El “carro negro” que hasta hace un instante iba descontrolado, al ver que la situación no pintaba bien, de pronto volvió a la normalidad y dio la vuelta para huir.
Arturo no se dejó llevar ni por la rabia ni por la adrenalina; solo marcó, tranquilo:
—Camino de los Andes, placas 65661.
A Joana le tomó un buen rato procesar lo que acababa de pasar.
¿Eso… fue un intento de asesinato planeado?
Una escena así ya le había tocado vivir cuando apenas se había casado con Fabián.
En aquel entonces, recién casados, seguían viviendo en Ciudad Beltramo. Un día, de la nada, a Joana se le ocurrió ir a buscar a Fabián a la oficina después del trabajo.
En la casa solo tenían el Bentley que Fabián usaba siempre.
Todo iba bien, pero justo cuando estaba cerca de la empresa, ocurrió el accidente.
Fue grave. Terminó en el hospital, donde tuvo que quedarse tres meses enteros.

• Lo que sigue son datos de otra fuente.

/-- The rows of the host interface, of the queues and of its commands change no registers but those named, and no part of the
state but those listed. A read changes RC fields alone. What REGISTER_WRITE and REG_WRITE leave unchanged depends on the field,
and what COMMAND_START and COMMAND_COMPLETION do on the command. -/
def Obligations.HostInterfaceFrames : Prop :=
  (∀ o addr size s, Frame (.rcFieldRead o addr size) s (fun f => decide (f.info.acc = .rc) || among [.hostErrStatusAccess,
      .wlPrbsErrCount, .wlPrbsBitsLo, .wlPrbsBitsHi] f) [.free, .latches, .out]) ∧
  (∀ o addr size s, Frame (.loWordRead o addr size) s (fun f => decide (f.info.acc = .rc) || among [.hostErrStatusAccess,
      .wlPrbsErrCount, .wlPrbsBitsLo, .wlPrbsBitsHi] f) [.free, .latches, .out]) ∧
  (∀ r addr count s, Frame (.regRead r addr count) s (fun f => decide (f.info.acc = .rc) || among [.wlPrbsErrCount, .wlPrbsBitsLo,
      .wlPrbsBitsHi] f) [.free, .latches, .commands, .log]) ∧
  (∀ n cause s, Frame (.hostPortReset n cause) s (among [.mboxStateState, .hostLinkUp, .hostLinkWidth, .hostLinkSpeed,
      .hostErrStatusLinkDown, .hostErrStatusFlr, .queueCfgType, .queueCtlEnable]) [.out, .commands, .queues]) ∧
  (∀ n width speed s, Frame (.hostLinkUp n width speed) s (among [.hostLinkUp, .hostLinkWidth, .hostLinkSpeed]) [.out]) ∧
  (∀ q r ecrc s, Frame (.hostDmaFailure (some q) r ecrc) s (among [.hostErrStatusEcrc, .hostErrStatusDma, .queueCtlEnable,
      .queueStatusDmaErr]) [.out, .queues]) ∧
  (∀ n m record s, Frame (.mboxGo n m record) s (among [.mboxStateProto, .mboxStateState]) [.boxes, .commands]) ∧
  (∀ n m s, Frame (.mboxAck n m) s (among [.mboxStateProto, .mboxStateState]) []) ∧
  (∀ fingerprint s, Frame (.mgmtSessionOpen fingerprint) s (among []) [.latches, .commands, .log]) ∧
  (∀ k s, Frame (.mgmtSessionClose k) s (among []) [.latches, .commands]) ∧
  (∀ k record s, Frame (.mgmtMessage k record) s (among []) [.commands]) ∧
  (∀ record crc s, Frame (.uartFrame record crc) s (among []) [.commands]) ∧
  (∀ o q index s, Frame (.queueDoorbell o q index) s (among (eventFlds.append [.hostErrForeignCount, .queuePidx, .queueCidx,
      .queueStatusDbErr])) [.queues, .log]) ∧
  (∀ o q value s, q < 4096 → Frame (.queueEnable o q value) s (among [.queueCtlEnable, .queueStatusSetupErr,
      .hostErrForeignCount]) [.queues, .log]) ∧
  (∀ o q flags s, q < 4096 → Frame (.taskSoftFlagSet o q flags) s (among [.taskFlagsSoft, .hostErrForeignCount]) [.queues, .log]) ∧
  (∀ engine entries s, Frame (.taskDispatch engine entries) s (among (releaseFlds.append (eventFlds.append (dropFlds.append
      [.hostDmaTagPeak, .hostDmaTagFullCount, .queueCtlEnable, .queuePidx, .queueCidx, .queueStatusEntryErr, .taskFlagsSoft,
      .taskDispatchCount])))) [.free, .parts, .trace, .wl, .out, .hostMem, .commands, .queues]) ∧
  (∀ q s, Frame (.interruptCoalesceTimeout q) s (among []) [.out, .queues]) ∧
  (∀ r ident s, Frame (.hostIdentify r ident) s (among [.hostId]) [.commands, .log]) ∧
  (∀ r q part port s, Frame (.queueAssign r q part port) s (among [.queueCfgPart, .queueCfgPort, .queueCfgType,
      .queueCtlEnable]) [.commands, .queues, .log]) ∧
  (∀ r q type sizeLog2 entryLog2 base wb pair s,
      Frame (.queueSetup r q type sizeLog2 entryLog2 base wb pair) s (among [.queueCfgEntryLog2, .queueCfgSizeLog2, .queueCfgType,
      .queueBaseLo, .queueBaseHi, .queueWbLo, .queueWbHi, .queuePair, .queuePidx, .queueCidx, .queueStatusEntryErr,
      .queueStatusDmaErr, .queueStatusDrop, .queueStatusSetupErr, .queueStatusDbErr, .taskCfgChainEn, .taskCfgModeAll, .taskCfgPrio,
      .taskCfgBatchM1, .taskCfgPred, .taskMask, .taskFlagsSoft, .taskDispatchCount]) [.commands, .queues, .log]) ∧
  (∀ r first count addr s, Frame (.auditRead r first count addr) s (among []) [.hostMem, .commands, .log]) ∧
  (∀ r slot fingerprint flashBad s, Frame (.ownerCertSet r slot fingerprint flashBad) s (among [.modBootSettingsSrc,
      .modBootGeneration]) [.sys, .commands, .log, .keys]) ∧
  (∀ r port grant flashBad s, Frame (.roleGrant r port grant flashBad) s (among [.hostRoleGrant, .modBootSettingsSrc,
      .modBootGeneration]) [.sys, .commands, .log]) ∧
  (∀ s, Frame .auditPersist s (among []) [.log])

/-- The rows of Waltline change no registers but those named, and no part of the state but those listed. -/
def Obligations.LaneFrames : Prop :=
  (∀ o l s, Frame (.laneEnable o l) s (among (eventFlds.append [.wlTrainState, .wlLaneCtlEnable, .wlBundleAligned,
      .wlBundleActive])) [.parts, .wl, .sys, .out, .queues, .log]) ∧
  (∀ o l s, Frame (.laneDisable o l) s (among (eventFlds.append [.wlTrainState, .wlLaneCtlEnable, .wlBundleAligned,
      .wlBundleActive])) [.parts, .wl, .sys, .out, .queues, .log]) ∧
  (∀ o l s, Frame (.retrain o l) s (among (eventFlds.append [.wlTrainState, .wlLaneErrLockLoss, .wlBundleAligned,
      .wlBundleActive])) [.parts, .wl, .out, .queues, .log]) ∧
  (∀ l s, Frame (.terminationDetect l) s (among (eventFlds.append [.wlTrainState, .wlBundleAligned, .wlBundleActive])) [.parts, .wl,
      .out, .queues]) ∧
  (∀ l s, Frame (.cdrLock l) s (among (eventFlds.append [.wlTrainState, .wlBundleAligned, .wlBundleActive])) [.parts, .wl, .out,
      .queues]) ∧
  (∀ l s, Frame (.blockLock l) s (among (eventFlds.append [.wlTrainState, .wlBundleAligned, .wlBundleActive])) [.parts, .wl, .out,
      .queues]) ∧
  (∀ l complement s, Frame (.tsDetected l complement) s (among (eventFlds.append [.wlTrainPolarity, .wlTrainState, .wlBundleAligned,
      .wlBundleActive])) [.parts, .wl, .out, .queues]) ∧
  (∀ l s, Frame (.trainTimeout l) s (among (eventFlds.append [.wlTrainState, .wlLaneStatusTrainFail, .wlBundleAligned,
      .wlBundleActive, .svcCond])) [.parts, .wl, .sys, .out, .queues, .log]) ∧
  (∀ l s, Frame (.lockLoss l) s (among (eventFlds.append [.wlTrainState, .wlLaneErrLockLoss, .wlBundleAligned,
      .wlBundleActive])) [.parts, .wl, .out, .queues]) ∧
  (∀ l c s, Frame (.cap l c) s (among (eventFlds.append [.wlTrainPartner, .wlTrainLogical, .wlTrainState, .wlLaneErrReplayCount,
      .wlLaneStatusRetryLimit, .wlLaneStatusCapMismatch, .wlBundleAligned, .wlBundleActive, .wlBundlePartnerId,
      .wlBundlePartnerBundle, .svcCond])) [.parts, .wl, .sys, .out, .queues, .log]) ∧
  (∀ l f s, Frame (.frame l f) s (among (releaseFlds.append (eventFlds.append [.wlLaneErrCrcCount, .wlLaneStatusCrc,
      .wlStreamStatusCredit, .wlStreamStatusFormat, .timeCapValid, .timeCapTsLo, .timeCapTsHi]))) [.parts, .time, .wl, .out, .queues]) ∧
  (∀ l lane lseq nak s, Frame (.ack l lane lseq nak) s (among (eventFlds.append [.wlTrainState, .wlLaneErrReplayCount,
      .wlLaneStatusRetryLimit, .wlBundleAligned, .wlBundleActive, .svcCond])) [.parts, .wl, .sys, .out, .queues, .log]) ∧
  (∀ l s, Frame (.replayTimeout l) s (among (eventFlds.append [.wlTrainState, .wlLaneErrReplayCount, .wlLaneStatusRetryLimit,
      .wlBundleAligned, .wlBundleActive, .svcCond])) [.parts, .wl, .sys, .out, .queues, .log]) ∧
  (∀ b stream gen limit s, Frame (.credit b stream gen limit) s (among [.wlStreamOutLimit, .wlStreamStallNs]) [.wl]) ∧
  (∀ b stream count s, Frame (.mark b stream count) s (among (releaseFlds.append (eventFlds.append [.partCmpStatusMarkOverrun,
      .partCmpMarkPending, .wlStreamMarkCount]))) [.parts, .wl, .queues]) ∧
  (∀ b stream number copies s, Frame (.stop b stream number copies) s (among quenchFlds) [.parts, .wl, .svc]) ∧
  (∀ l lane k req ack refuse ret s, Frame (.spare l lane k req ack refuse ret) s (among (eventFlds.append [.wlTrainLogical,
      .wlTrainState, .wlLaneErrReplayCount, .wlLaneStatusRetryLimit, .wlBundleSpareFor, .wlBundleAligned, .wlBundleActive,
      .svcCond])) [.parts, .wl, .sys, .out, .commands, .queues, .log]) ∧
  (∀ b req ack s, Frame (.bank b req ack) s (among (eventFlds.append [.wlTrainState, .wlBundleBanked, .wlBundleAligned,
      .wlBundleActive])) [.parts, .wl, .out, .commands, .queues, .log]) ∧
  (∀ b arrivals s, Frame (.dsk b arrivals) s (among [.wlLaneStatusDeskew, .wlBundleAligned, .wlBundleSkewNs]) [.parts]) ∧
  (∀ b s, Frame (.dskSend b) s (among []) [.wl, .out]) ∧
  (∀ stream s, Frame (.frameTransmit stream) s (among [.wlStreamOutSseq, .wlStreamStallNs]) [.wl, .out]) ∧
  (∀ stream s, Frame (.creditSend stream) s (among [.wlStreamInLimit]) [.out]) ∧
  (∀ stream s, Frame (.creditStall stream) s (among []) [.parts, .wl]) ∧
  (∀ p s, Frame (.statusBlockSend p) s (among []) [.parts, .out]) ∧
  (∀ l s, Frame (.crcErrorLimit l) s (among (eventFlds.append [.wlTrainState, .wlBundleAligned, .wlBundleActive, .svcCond])) [.parts,
      .wl, .sys, .out, .queues, .log]) ∧
  (∀ l s, Frame (.spareRequestRepeat l) s (among []) [.out]) ∧
  (∀ b s, Frame (.bankExitSignal b) s (among (eventFlds.append [.wlTrainState, .wlBundleBanked])) [.out, .queues]) ∧
  (∀ o l s, Frame (.injGo o l) s (among []) [.out, .log]) ∧
  (∀ l b s, Frame (.blockDiscard l b) s (among [.wlLaneErrBlockCount]) []) ∧
  (∀ l s, Frame (.prbsCheckerLock l) s (among [.wlPrbsLock]) []) ∧
  (∀ l s, Frame (.prbsLockLoss l) s (among [.wlPrbsLock, .wlPrbsErrCount, .wlPrbsBitsLo, .wlPrbsBitsHi]) [.free]) ∧
  (∀ l s, Frame (.continuousErrorInjection l) s (among []) [.out]) ∧
  (∀ r stream part bundles inEn outEn s, Frame (.wlStreamBind r stream part bundles inEn outEn) s (among [.wlStreamBindValid,
      .wlStreamBindInEn, .wlStreamBindOutEn, .wlStreamBindPrimary, .wlStreamBindPart, .wlStreamBindBundles, .wlStreamInLimit,
      .wlStreamOutSseq, .wlStreamOutLimit, .wlStreamOutGen, .wlStreamInGen]) [.wl, .commands, .log]) ∧
  (∀ r stream s, Frame (.wlStreamUnbind r stream) s (among [.wlStreamBindValid, .wlStreamBindInEn, .wlStreamBindOutEn,
      .wlStreamBindPrimary, .wlStreamBindPart, .wlStreamBindBundles]) [.parts, .wl, .commands, .log]) ∧
  (∀ r lane action s, Frame (.wlLaneCtl r lane action) s (among (eventFlds.append [.wlTrainState, .wlLaneErrLockLoss, .wlPrbsLock,
      .wlPrbsErrCount, .wlPrbsBitsLo, .wlPrbsBitsHi, .wlBundleAligned, .wlBundleActive, .svcCond])) [.free, .parts, .wl, .sys, .out,
      .commands, .queues, .log]) ∧
  (∀ r bundle enter s, Frame (.wlBank r bundle enter) s (among (eventFlds.append [.wlTrainState, .wlBundleBanked])) [.wl, .out,
      .commands, .queues, .log])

Aun así, Fabián solo se apareció al día siguiente de que ella sufrió el accidente.
—Recupérate y hazte cargo de la casa como la señora Rivas que eres. Sal menos.
—Si no hubieras hecho esa tontería, no te habría pasado nada.
En ese momento, Joana ni siquiera entendía el verdadero motivo del accidente. Con las palabras de Fabián, acabó sumida en un remordimiento profundo.
Solo podía pensar en que otra vez le había causado problemas.
Pasó mucho tiempo hasta que, por pura casualidad, Joana se enteró de que ese accidente fue en realidad un atentado dirigido a Fabián.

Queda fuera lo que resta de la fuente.